• [Stored data]:
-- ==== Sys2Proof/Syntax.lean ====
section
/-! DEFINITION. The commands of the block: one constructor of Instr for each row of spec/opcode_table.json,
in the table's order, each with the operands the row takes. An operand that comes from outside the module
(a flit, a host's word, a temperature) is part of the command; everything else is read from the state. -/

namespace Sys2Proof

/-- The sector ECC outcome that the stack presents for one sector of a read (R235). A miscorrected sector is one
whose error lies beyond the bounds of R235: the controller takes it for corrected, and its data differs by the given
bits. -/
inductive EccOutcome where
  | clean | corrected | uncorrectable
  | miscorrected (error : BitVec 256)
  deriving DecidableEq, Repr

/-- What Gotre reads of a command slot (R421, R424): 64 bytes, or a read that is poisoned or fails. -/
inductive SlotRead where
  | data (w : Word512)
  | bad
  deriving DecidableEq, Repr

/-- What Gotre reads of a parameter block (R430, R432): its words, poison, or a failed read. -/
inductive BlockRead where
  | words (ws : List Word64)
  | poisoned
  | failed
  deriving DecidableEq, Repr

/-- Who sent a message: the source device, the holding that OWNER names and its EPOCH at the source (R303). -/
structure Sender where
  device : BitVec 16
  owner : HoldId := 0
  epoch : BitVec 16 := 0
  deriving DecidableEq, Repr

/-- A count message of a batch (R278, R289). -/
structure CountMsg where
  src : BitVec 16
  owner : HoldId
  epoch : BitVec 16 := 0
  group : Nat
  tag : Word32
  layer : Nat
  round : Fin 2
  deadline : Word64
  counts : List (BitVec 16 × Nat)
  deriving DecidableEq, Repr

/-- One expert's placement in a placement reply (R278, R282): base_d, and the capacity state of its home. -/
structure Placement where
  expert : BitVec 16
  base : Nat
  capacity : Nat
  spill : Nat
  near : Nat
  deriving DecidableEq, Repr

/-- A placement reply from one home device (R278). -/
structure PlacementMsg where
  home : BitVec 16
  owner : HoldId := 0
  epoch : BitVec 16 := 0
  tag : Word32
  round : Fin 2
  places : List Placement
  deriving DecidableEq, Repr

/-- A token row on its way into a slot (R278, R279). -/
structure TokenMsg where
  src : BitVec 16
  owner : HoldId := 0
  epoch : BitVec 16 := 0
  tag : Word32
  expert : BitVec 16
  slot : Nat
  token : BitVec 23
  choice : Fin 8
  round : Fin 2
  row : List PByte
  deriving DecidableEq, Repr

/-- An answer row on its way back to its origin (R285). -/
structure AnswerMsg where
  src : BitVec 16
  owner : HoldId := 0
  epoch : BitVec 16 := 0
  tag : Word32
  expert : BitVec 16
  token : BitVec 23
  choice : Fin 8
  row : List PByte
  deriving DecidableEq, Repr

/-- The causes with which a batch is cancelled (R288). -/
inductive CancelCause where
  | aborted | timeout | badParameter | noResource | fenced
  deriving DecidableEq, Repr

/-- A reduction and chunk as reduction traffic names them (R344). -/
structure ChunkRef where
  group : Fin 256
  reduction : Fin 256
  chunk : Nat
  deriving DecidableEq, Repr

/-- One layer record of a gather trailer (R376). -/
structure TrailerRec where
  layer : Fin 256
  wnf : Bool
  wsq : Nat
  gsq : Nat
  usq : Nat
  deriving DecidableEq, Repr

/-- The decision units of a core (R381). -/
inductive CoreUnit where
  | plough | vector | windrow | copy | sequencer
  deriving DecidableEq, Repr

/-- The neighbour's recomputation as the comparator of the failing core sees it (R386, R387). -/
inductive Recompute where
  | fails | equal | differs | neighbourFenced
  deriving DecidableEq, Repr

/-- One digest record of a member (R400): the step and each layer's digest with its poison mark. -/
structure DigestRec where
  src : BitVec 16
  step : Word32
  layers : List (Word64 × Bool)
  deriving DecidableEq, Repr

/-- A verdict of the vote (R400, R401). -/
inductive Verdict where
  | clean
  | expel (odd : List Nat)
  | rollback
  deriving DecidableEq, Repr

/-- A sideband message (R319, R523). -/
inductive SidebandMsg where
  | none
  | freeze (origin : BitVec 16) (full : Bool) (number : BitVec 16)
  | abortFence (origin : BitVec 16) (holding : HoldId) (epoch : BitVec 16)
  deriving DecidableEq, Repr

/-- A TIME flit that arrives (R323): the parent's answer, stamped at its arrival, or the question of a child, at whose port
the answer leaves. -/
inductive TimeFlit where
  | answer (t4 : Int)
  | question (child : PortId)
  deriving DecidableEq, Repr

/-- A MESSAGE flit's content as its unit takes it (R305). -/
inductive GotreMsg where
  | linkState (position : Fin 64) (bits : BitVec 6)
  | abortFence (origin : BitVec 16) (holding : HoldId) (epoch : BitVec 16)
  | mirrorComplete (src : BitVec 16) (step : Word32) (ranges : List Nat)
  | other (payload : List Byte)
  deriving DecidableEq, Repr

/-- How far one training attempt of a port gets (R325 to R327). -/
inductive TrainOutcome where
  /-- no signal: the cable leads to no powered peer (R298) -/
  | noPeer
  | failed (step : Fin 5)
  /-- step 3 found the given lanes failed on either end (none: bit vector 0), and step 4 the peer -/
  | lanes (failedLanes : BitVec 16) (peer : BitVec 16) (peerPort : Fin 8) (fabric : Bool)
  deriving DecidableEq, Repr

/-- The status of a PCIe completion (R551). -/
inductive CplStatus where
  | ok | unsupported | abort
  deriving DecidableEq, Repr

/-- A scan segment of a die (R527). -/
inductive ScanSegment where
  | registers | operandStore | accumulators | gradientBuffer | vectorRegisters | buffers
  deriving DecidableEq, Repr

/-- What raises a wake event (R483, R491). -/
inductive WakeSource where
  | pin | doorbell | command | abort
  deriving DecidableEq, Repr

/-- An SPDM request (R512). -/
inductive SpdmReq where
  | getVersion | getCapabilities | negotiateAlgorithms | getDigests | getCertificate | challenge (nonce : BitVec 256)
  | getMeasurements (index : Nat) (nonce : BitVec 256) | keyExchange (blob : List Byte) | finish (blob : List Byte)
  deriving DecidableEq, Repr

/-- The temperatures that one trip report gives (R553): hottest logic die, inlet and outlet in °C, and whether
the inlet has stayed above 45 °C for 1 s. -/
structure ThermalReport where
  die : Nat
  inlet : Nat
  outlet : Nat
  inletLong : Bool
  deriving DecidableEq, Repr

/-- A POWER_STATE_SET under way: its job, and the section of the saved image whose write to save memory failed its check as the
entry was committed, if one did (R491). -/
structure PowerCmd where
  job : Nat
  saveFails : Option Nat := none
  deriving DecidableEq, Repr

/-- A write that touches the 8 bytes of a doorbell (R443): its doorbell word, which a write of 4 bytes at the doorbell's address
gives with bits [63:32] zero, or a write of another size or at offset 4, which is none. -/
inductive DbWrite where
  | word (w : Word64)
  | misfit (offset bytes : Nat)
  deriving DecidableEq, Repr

• [Work item]:
The span to give again runs from the line with "the doorbell's address" through the last line of the records above; reproduce it exactly and nothing more.

• [Written reply]:
/-- A write that touches the 8 bytes of a doorbell (R443): its doorbell word, which a write of 4 bytes at the doorbell's address
gives with bits [63:32] zero, or a write of another size or at offset 4, which is none. -/
inductive DbWrite where
  | word (w : Word64)
  | misfit (offset bytes : Nat)
  deriving DecidableEq, Repr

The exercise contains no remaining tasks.